Assignment – Extract all lines that hold "does" from the records below.

Records for this task –
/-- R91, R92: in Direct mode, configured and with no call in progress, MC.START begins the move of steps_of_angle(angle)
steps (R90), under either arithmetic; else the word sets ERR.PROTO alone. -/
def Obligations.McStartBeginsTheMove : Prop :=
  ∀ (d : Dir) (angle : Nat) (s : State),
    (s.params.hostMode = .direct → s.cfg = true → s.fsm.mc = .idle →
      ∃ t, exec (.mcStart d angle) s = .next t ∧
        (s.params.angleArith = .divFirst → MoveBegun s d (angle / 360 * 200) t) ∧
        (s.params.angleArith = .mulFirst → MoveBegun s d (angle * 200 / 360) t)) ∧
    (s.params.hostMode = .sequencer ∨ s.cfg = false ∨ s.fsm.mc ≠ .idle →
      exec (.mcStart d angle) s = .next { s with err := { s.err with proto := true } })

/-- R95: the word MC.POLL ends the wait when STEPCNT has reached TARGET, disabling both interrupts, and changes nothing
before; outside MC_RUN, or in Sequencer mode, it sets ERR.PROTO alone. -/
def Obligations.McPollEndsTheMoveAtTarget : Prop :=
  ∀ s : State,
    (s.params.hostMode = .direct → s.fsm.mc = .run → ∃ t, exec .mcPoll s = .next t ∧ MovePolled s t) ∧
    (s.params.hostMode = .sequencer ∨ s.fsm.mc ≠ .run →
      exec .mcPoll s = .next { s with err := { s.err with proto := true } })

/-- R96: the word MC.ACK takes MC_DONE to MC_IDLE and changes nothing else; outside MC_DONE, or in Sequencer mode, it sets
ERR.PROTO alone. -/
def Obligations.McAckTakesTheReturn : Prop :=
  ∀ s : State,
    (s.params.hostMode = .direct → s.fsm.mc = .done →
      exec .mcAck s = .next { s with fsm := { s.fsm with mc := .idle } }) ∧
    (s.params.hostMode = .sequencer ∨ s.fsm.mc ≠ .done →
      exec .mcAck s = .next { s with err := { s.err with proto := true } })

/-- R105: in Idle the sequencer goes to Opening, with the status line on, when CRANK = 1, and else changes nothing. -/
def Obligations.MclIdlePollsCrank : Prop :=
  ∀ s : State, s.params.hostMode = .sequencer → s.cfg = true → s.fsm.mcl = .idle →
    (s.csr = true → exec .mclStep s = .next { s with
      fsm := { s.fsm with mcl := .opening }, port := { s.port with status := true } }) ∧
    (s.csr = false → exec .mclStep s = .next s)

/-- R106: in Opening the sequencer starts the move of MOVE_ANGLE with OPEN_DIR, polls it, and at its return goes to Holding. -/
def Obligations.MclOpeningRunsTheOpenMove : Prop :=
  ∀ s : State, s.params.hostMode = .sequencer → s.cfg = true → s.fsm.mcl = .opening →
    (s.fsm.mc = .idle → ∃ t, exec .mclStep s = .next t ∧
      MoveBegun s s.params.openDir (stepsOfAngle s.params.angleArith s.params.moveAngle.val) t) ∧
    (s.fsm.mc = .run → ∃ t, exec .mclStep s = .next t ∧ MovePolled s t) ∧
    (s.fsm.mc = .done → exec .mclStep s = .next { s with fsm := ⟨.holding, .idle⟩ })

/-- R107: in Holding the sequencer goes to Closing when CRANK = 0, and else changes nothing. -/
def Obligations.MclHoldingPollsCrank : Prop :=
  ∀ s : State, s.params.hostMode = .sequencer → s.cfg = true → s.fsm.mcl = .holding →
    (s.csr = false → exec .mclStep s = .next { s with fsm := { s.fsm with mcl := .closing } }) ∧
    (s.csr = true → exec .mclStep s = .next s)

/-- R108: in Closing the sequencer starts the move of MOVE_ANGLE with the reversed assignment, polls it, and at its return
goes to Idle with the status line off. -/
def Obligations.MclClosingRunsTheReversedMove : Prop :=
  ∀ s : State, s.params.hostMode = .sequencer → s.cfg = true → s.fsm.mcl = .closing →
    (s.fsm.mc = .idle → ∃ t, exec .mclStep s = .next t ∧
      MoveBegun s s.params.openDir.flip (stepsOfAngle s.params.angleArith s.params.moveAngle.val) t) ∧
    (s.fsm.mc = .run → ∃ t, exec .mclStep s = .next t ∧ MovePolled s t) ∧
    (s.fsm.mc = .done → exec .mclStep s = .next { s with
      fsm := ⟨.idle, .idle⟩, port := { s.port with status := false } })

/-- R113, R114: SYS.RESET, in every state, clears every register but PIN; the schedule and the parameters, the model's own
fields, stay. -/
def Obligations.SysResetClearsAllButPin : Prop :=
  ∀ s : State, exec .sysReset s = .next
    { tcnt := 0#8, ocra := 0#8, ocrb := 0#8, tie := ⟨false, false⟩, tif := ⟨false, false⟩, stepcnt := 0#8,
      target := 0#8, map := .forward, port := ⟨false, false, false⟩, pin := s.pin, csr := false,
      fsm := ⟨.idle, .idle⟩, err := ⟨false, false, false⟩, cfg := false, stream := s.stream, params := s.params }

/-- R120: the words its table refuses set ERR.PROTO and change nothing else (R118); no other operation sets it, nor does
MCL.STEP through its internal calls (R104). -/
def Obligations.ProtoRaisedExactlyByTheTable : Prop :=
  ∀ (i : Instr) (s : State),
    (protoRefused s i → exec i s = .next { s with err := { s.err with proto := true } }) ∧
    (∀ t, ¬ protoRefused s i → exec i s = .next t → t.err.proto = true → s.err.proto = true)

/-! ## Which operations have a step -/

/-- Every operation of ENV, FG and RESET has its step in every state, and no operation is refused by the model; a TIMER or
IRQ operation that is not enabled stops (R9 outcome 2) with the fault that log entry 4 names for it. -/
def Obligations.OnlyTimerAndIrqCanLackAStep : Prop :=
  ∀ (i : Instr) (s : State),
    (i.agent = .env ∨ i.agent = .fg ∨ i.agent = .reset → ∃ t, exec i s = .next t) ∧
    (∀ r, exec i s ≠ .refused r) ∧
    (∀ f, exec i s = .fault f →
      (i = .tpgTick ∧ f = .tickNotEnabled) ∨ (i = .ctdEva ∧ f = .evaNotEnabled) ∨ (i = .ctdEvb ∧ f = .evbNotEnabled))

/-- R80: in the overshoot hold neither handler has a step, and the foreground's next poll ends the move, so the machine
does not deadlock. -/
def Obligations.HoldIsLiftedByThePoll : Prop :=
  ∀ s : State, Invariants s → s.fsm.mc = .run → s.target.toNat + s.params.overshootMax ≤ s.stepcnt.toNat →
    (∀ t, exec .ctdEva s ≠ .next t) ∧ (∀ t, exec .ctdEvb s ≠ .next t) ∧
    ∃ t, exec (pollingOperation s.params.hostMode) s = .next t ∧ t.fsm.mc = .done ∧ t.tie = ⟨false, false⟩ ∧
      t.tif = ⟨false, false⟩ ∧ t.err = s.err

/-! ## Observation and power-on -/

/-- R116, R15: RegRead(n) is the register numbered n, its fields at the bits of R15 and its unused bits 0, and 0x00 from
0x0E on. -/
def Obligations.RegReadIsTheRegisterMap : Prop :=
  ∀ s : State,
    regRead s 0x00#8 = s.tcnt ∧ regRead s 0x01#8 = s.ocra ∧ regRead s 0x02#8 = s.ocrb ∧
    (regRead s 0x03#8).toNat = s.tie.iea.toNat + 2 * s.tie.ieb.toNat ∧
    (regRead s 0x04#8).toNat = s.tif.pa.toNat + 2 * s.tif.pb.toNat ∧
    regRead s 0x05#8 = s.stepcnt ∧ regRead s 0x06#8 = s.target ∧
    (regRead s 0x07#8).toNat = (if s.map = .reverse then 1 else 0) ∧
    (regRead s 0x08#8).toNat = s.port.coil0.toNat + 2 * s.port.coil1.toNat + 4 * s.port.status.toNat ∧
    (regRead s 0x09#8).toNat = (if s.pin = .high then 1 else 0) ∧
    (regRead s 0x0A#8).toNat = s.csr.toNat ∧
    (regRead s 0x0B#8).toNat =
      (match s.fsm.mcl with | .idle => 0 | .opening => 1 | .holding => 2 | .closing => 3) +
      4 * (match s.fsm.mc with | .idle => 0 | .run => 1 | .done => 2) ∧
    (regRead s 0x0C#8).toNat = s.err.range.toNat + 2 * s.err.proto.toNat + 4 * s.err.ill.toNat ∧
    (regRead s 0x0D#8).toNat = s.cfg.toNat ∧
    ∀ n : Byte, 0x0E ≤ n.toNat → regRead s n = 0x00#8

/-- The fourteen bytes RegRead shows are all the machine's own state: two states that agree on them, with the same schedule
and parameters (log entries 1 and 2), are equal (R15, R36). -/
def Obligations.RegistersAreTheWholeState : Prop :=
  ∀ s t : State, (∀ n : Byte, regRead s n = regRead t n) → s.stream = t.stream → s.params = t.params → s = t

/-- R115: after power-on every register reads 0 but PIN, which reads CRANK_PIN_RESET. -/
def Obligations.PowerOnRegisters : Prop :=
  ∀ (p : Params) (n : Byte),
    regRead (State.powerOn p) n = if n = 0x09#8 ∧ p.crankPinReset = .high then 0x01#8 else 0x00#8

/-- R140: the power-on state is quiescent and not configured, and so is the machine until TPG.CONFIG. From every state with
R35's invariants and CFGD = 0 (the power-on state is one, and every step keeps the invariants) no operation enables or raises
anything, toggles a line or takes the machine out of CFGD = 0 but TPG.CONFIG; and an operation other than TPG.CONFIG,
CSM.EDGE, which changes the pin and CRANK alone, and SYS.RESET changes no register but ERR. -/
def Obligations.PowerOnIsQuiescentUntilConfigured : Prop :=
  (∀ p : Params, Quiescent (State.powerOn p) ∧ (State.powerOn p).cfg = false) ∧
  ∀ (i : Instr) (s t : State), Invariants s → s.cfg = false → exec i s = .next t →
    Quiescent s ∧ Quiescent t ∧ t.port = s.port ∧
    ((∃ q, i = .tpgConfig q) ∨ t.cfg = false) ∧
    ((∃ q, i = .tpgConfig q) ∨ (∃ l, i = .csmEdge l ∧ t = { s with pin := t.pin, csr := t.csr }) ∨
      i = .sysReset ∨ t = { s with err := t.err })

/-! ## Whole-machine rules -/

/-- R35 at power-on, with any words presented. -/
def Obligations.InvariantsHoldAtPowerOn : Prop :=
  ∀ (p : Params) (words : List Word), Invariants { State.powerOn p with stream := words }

Result for this exercise –
/-- R120: the words its table refuses set ERR.PROTO and change nothing else (R118); no other operation sets it, nor does
does not deadlock. -/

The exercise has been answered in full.